Here was actual proof that I wasn’t actually listening to my body, but to what I imagined I should be able to lift. #mindfuck
The moral of the story? When you’re not injured, and you’re not broken… don’t treat yourself like you are! Listen to what your body is saying. Sometimes, you may be recovering and still be strong AF.
Lesson #2: Talk Nice
I would get angry with my body, even resentful sometimes, when I felt pain. Full disclosure: I may have, more than once, said something like, “Stupid shoulder!”
There is actual science behind the connection between attitude and healing. Specifically, people with a more positive outlook tend to get better faster and heal more completely. Their attitude helps them to heal.
When was the last time you thanked your body for helping you run a marathon, or bench press a new PR? Or for healing an injury or illness?
Those messages get through. Our brain is connected to everything. Listening to your body when it is using pain to tell you something is a more collaborative effort that leads to a more successful outcome.
Maybe take just a moment every day to feel gratitude for what we make our body put up with.
I take our minute of meditation at the end of the classes at MFF to thank my body for letting me complete this workout.
After I lift, I take one moment as I am putting on my shoes to take a deep breath and say thank you to my body for taking me through my workout. It makes a difference.
Your body may not have told you this, but talking nice to it matters.
Lesson #3: Let Your Guard Down
I started by paying more attention to it at the gym. I found I definitely favor my left side sometimes. I don’t push through with the same strength on my left side, especially with my arm and shoulder.
And it isn’t that I can’t.
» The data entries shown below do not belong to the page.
/-- A 64-bit load of a register of a window. -/
def windowLoad (e : Nat) (w : Window) : EM Word := do
  let s ← get
  match w with
  | .ecb off =>
    if ecbWaits off && vsuWait (s.eng e) then hold
    return ecbRead s e off
  | .square off => return sqRead s (primaryOf s (e / 9)) off
  | .device off => liftP (devRead (copyNum s (if h : e < 576 then .engine ⟨e, h⟩ else .host)) off)

/-- A 64-bit store to a register of a window. -/
def windowStore (e : Nat) (w : Window) (v : Word) : EM Unit := do
  let s ← get
  match w with
  | .ecb off =>
    if ecbWaits off && vsuWait (s.eng e) then hold
    upd (ecbWrite e off v)
  | .square off => if isPartner s (e / 9) then return () else upd (sqWrite (e / 9) off v)
  | .device off =>
    if h : e < 576 then upd (devWrite (.engine ⟨e, h⟩) off v) else return ()

end Sys2Proof.Machine
end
It’s something that I must have started doing in response to an injury, and it simply became a bad habit.
Offering equal opportunity to all parts of my body has been a game changer in my workouts. Using that “guarded” strength has not only made me able to lift more, it also has me concentrating on what I can do, rather than what I think I can’t do.
What about you? Is there something you are protecting or guarding? When you notice asymmetry in strength at the gym, are you favoring a side you perceive as weaker?
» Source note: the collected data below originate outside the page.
-- ==== Sys2Proof/Machine/Alu.lean ====
section
/-! DEFINITION. Integer and logic instructions, immediates, carry and multiply (R194 to R199). -/

namespace Sys2Proof.Machine

/-! ### Operations -/

/-- Signed less-than of two words. -/
def sltW (a b : Word) : Bool := decide (a.toInt < b.toInt)

/-- The count of leading zero bits (R194). -/
def clzW (a : Word) : Word := BitVec.ofNat 64 (64 - (if a = 0 then 0 else Nat.log2 a.toNat + 1))

/-- The count of trailing zero bits (R194). -/
def ctzW (a : Word) : Word :=
  BitVec.ofNat 64 (((List.range 64).find? fun i => a.getLsbD i).getD 64)

/-- The number of one bits (R194). -/
def popcW (a : Word) : Word := BitVec.ofNat 64 ((List.range 64).filter fun i => a.getLsbD i).length

/-- The shift amount of a register: bits 5:0 (R194). -/
def amount (b : Word) : Nat := (b.setWidth 6).toNat

/-- ADC's 65-bit sum (R198). -/
def adcSum (a b c : Word) : Nat := a.toNat + b.toNat + (c &&& 1).toNat

/-- SBB's borrow (R198): ga below gb plus gc[0], unsigned. -/
def sbbBorrow (a b c : Word) : Bool := decide (a.toNat < b.toNat + (c &&& 1).toNat)

/-- A 128-bit product as its two halves, signed (R199). -/
def mulwS (a b : Word) : Word × Word :=
  let p := BitVec.ofInt 128 (a.toInt * b.toInt)
  (p.setWidth 64, p.extractLsb' 64 64)

/-- A 128-bit product as its two halves, unsigned (R199). -/
def mulwU (a b : Word) : Word × Word :=
  let p := BitVec.ofNat 128 (a.toNat * b.toNat)
  (p.setWidth 64, p.extractLsb' 64 64)

/-! ### Shapes of instructions -/

/-- An instruction that writes a function of the engine's registers to gd. -/
def regInst (e : Nat) (w : BitVec 32) (rd : Reg) (f : Engine → Word) : Inst :=
  { word := w, run := do updE e (fun x => x.setReg rd (f x)); return .next }

/-- An instruction that writes a function of the engine's registers to the pair gd (R188). -/
def pairInst (e : Nat) (w : BitVec 32) (rd : Reg) (f : Engine → Word × Word) : Inst :=
  { word := w, illegal := !pairOk rd,
    run := do updE e (fun x => x.setPair rd (f x).1 (f x).2); return .next }

/-- Major opcode 0x01 with two sources. -/
def aluInst (e : Nat) (rd ra rb : Reg) (fn : BitVec 11) (f : Word → Word → Word) : Inst :=
  regInst e (wordR 0x01 rd ra rb fn) rd fun x => f (x.reg ra) (x.reg rb)

/-- Major opcode 0x01 with one source. -/
def unaryInst (e : Nat) (rd ra : Reg) (fn : BitVec 11) (f : Word → Word) : Inst :=
  regInst e (wordR 0x01 rd ra 0 fn) rd fun x => f (x.reg ra)

/-- An immediate instruction. -/
def immInst (e : Nat) (op : BitVec 6) (rd ra : Reg) (imm : BitVec 16) (f : Word → Word) : Inst :=
  regInst e (wordI op rd ra imm) rd fun x => f (x.reg ra)

/-- A shift by an immediate (Table 4.4, opcode 0x0A): imm[15:8] selects, imm[5:0] is the amount. -/
def shiftInst (e : Nat) (sel : BitVec 8) (rd ra : Reg) (n : BitVec 6) (f : Word → Nat → Word) : Inst :=
  regInst e (wordI 0x0A rd ra (sel ++ (0 : BitVec 2) ++ n)) rd fun x => f (x.reg ra) n.toNat

/-! ### The instructions -/

/-- ADD (Table 4.3). gd := ga + gb modulo 2^64 -/
def addInst (e : Nat) (rd ra rb : Reg) : Inst :=
  aluInst e rd ra rb 0x000 fun a b => a + b

/-- ADD on an engine. -/
def execAdd (e : Eng) (rd ra rb : Reg) (s : State) : Host.Outcome State Fault Refusal :=
  issueOut e (addInst e.val rd ra rb) s

/-- SUB (Table 4.3). gd := ga - gb -/
def subInst (e : Nat) (rd ra rb : Reg) : Inst :=
  aluInst e rd ra rb 0x001 fun a b => a - b

/-- SUB on an engine. -/
def execSub (e : Eng) (rd ra rb : Reg) (s : State) : Host.Outcome State Fault Refusal :=
  issueOut e (subInst e.val rd ra rb) s

/-- AND (Table 4.3) -/
def andInst (e : Nat) (rd ra rb : Reg) : Inst :=
  aluInst e rd ra rb 0x002 fun a b => a &&& b

/-- AND on an engine. -/
def execAnd (e : Eng) (rd ra rb : Reg) (s : State) : Host.Outcome State Fault Refusal :=
  issueOut e (andInst e.val rd ra rb) s

/-- OR (Table 4.3) -/
def orInst (e : Nat) (rd ra rb : Reg) : Inst :=
  aluInst e rd ra rb 0x003 fun a b => a ||| b

/-- OR on an engine. -/
def execOr (e : Eng) (rd ra rb : Reg) (s : State) : Host.Outcome State Fault Refusal :=
  issueOut e (orInst e.val rd ra rb) s

/-- XOR (Table 4.3) -/
def xorInst (e : Nat) (rd ra rb : Reg) : Inst :=
  aluInst e rd ra rb 0x004 fun a b => a ^^^ b

/-- XOR on an engine. -/
def execXor (e : Eng) (rd ra rb : Reg) (s : State) : Host.Outcome State Fault Refusal :=
  issueOut e (xorInst e.val rd ra rb) s

/-- ANDN (Table 4.3). gd := ga AND NOT gb -/
def andnInst (e : Nat) (rd ra rb : Reg) : Inst :=
  aluInst e rd ra rb 0x005 fun a b => a &&& ~~~b

/-- ANDN on an engine. -/
def execAndn (e : Eng) (rd ra rb : Reg) (s : State) : Host.Outcome State Fault Refusal :=
  issueOut e (andnInst e.val rd ra rb) s

/-- CLT (Table 4.3). Signed comparison -/
def cltInst (e : Nat) (rd ra rb : Reg) : Inst :=
  aluInst e rd ra rb 0x006 fun a b => boolWord (sltW a b)

/-- CLT on an engine. -/
def execClt (e : Eng) (rd ra rb : Reg) (s : State) : Host.Outcome State Fault Refusal :=
  issueOut e (cltInst e.val rd ra rb) s

/-- CLTU (Table 4.3). Unsigned comparison -/
def cltuInst (e : Nat) (rd ra rb : Reg) : Inst :=
  aluInst e rd ra rb 0x007 fun a b => boolWord (decide (a < b))

/-- CLTU on an engine. -/
def execCltu (e : Eng) (rd ra rb : Reg) (s : State) : Host.Outcome State Fault Refusal :=
  issueOut e (cltuInst e.val rd ra rb) s

/-- CEQ (Table 4.3) -/
def ceqInst (e : Nat) (rd ra rb : Reg) : Inst :=
  aluInst e rd ra rb 0x008 fun a b => boolWord (decide (a = b))

/-- CEQ on an engine. -/
def execCeq (e : Eng) (rd ra rb : Reg) (s : State) : Host.Outcome State Fault Refusal :=
  issueOut e (ceqInst e.val rd ra rb) s

/-- SHL (Table 4.3) -/
def shlInst (e : Nat) (rd ra rb : Reg) : Inst :=
  aluInst e rd ra rb 0x009 fun a b => a <<< amount b

/-- SHL on an engine. -/
def execShl (e : Eng) (rd ra rb : Reg) (s : State) : Host.Outcome State Fault Refusal :=
  issueOut e (shlInst e.val rd ra rb) s

/-- SHR (Table 4.3). Logical -/
def shrInst (e : Nat) (rd ra rb : Reg) : Inst :=
  aluInst e rd ra rb 0x00A fun a b => a >>> amount b

/-- SHR on an engine. -/
def execShr (e : Eng) (rd ra rb : Reg) (s : State) : Host.Outcome State Fault Refusal :=
  issueOut e (shrInst e.val rd ra rb) s

/-- SAR (Table 4.3). Arithmetic -/
def sarInst (e : Nat) (rd ra rb : Reg) : Inst :=
  aluInst e rd ra rb 0x00B fun a b => a.sshiftRight (amount b)

/-- SAR on an engine. -/
def execSar (e : Eng) (rd ra rb : Reg) (s : State) : Host.Outcome State Fault Refusal :=
  issueOut e (sarInst e.val rd ra rb) s

/-- ROR (Table 4.3) -/
def rorInst (e : Nat) (rd ra rb : Reg) : Inst :=
  aluInst e rd ra rb 0x00C fun a b => a.rotateRight (amount b)

/-- ROR on an engine. -/
def execRor (e : Eng) (rd ra rb : Reg) (s : State) : Host.Outcome State Fault Refusal :=
  issueOut e (rorInst e.val rd ra rb) s

/-- MIN (Table 4.3). Signed minimum -/
def minInst (e : Nat) (rd ra rb : Reg) : Inst :=
  aluInst e rd ra rb 0x00D fun a b => if sltW b a then b else a

/-- MIN on an engine. -/
def execMin (e : Eng) (rd ra rb : Reg) (s : State) : Host.Outcome State Fault Refusal :=
  issueOut e (minInst e.val rd ra rb) s

/-- MAX (Table 4.3). Signed maximum -/
def maxInst (e : Nat) (rd ra rb : Reg) : Inst :=
  aluInst e rd ra rb 0x00E fun a b => if sltW a b then b else a

/-- MAX on an engine. -/
def execMax (e : Eng) (rd ra rb : Reg) (s : State) : Host.Outcome State Fault Refusal :=
  issueOut e (maxInst e.val rd ra rb) s

/-- MINU (Table 4.3). Unsigned minimum -/
def minuInst (e : Nat) (rd ra rb : Reg) : Inst :=
  aluInst e rd ra rb 0x00F fun a b => if b < a then b else a

/-- MINU on an engine. -/
def execMinu (e : Eng) (rd ra rb : Reg) (s : State) : Host.Outcome State Fault Refusal :=
  issueOut e (minuInst e.val rd ra rb) s

/-- MAXU (Table 4.3). Unsigned maximum -/
def maxuInst (e : Nat) (rd ra rb : Reg) : Inst :=
  aluInst e rd ra rb 0x010 fun a b => if a < b then b else a

/-- MAXU on an engine. -/
def execMaxu (e : Eng) (rd ra rb : Reg) (s : State) : Host.Outcome State Fault Refusal :=
  issueOut e (maxuInst e.val rd ra rb) s

/-- CLZ (Table 4.3) -/
def clzInst (e : Nat) (rd ra : Reg) : Inst :=
  unaryInst e rd ra 0x011 fun a => clzW a

/-- CLZ on an engine. -/
def execClz (e : Eng) (rd ra : Reg) (s : State) : Host.Outcome State Fault Refusal :=
  issueOut e (clzInst e.val rd ra) s

/-- CTZ (Table 4.3) -/
def ctzInst (e : Nat) (rd ra : Reg) : Inst :=
  unaryInst e rd ra 0x012 fun a => ctzW a

/-- CTZ on an engine. -/
def execCtz (e : Eng) (rd ra : Reg) (s : State) : Host.Outcome State Fault Refusal :=
  issueOut e (ctzInst e.val rd ra) s

/-- POPC (Table 4.3) -/
def popcInst (e : Nat) (rd ra : Reg) : Inst :=
  unaryInst e rd ra 0x013 fun a => popcW a

/-- POPC on an engine. -/
def execPopc (e : Eng) (rd ra : Reg) (s : State) : Host.Outcome State Fault Refusal :=
  issueOut e (popcInst e.val rd ra) s

/-- SEXT.B (Table 4.3) -/
def sextBInst (e : Nat) (rd ra : Reg) : Inst :=
  unaryInst e rd ra 0x014 fun a => (a.setWidth 8).signExtend 64

/-- SEXT on an engine. -/
def execSextB (e : Eng) (rd ra : Reg) (s : State) : Host.Outcome State Fault Refusal :=
  issueOut e (sextBInst e.val rd ra) s

/-- SEXT.H (Table 4.3) -/
def sextHInst (e : Nat) (rd ra : Reg) : Inst :=
  unaryInst e rd ra 0x015 fun a => (a.setWidth 16).signExtend 64

/-- SEXT on an engine. -/
def execSextH (e : Eng) (rd ra : Reg) (s : State) : Host.Outcome State Fault Refusal :=
  issueOut e (sextHInst e.val rd ra) s

/-- SEXT.W (Table 4.3) -/
def sextWInst (e : Nat) (rd ra : Reg) : Inst :=
  unaryInst e rd ra 0x016 fun a => (a.setWidth 32).signExtend 64

/-- SEXT on an engine. -/
def execSextW (e : Eng) (rd ra : Reg) (s : State) : Host.Outcome State Fault Refusal :=
  issueOut e (sextWInst e.val rd ra) s

/-- ZEXT.W (Table 4.3) -/
def zextWInst (e : Nat) (rd ra : Reg) : Inst :=
  unaryInst e rd ra 0x017 fun a => (a.setWidth 32).setWidth 64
When you let your guard down, and let go of over-protecting, this opens up space for more strength, more success.
If I am guarding my left side, what else am I guarding? My right brain? Could letting my guard down on my left side help with creativity?
And I’m left-handed – does this mean I am guarding who I really am? (I know. I went there. But it’s something to think about.)
Ask yourself, is the way you handle physical pain the way you handle everything? Do you listen to your body’s pain messages to you in the same way you listen to your partner or your child or your co-worker? (You wouldn’t ignore them if they were talking to you, right?)
I’ve taken away many good exercises from physical therapy. But it wasn’t until I learned to include my brain in the mix (it’s connected – I Googled it) that I learned how much my thoughts and attitude make a difference.
Our conscious thoughts make their way into the subconscious, and what we tell ourselves makes a physical difference in our body’s ability to heal and to be strong.
So tell your body something awesome.
Here’s a great tip: Treat your body like it is someone’s body who is important to you. Would you tell your aging grandmother not to try to be stronger? Would you tell your child to forget all about that pain in her knee? Your body deserves the same respect.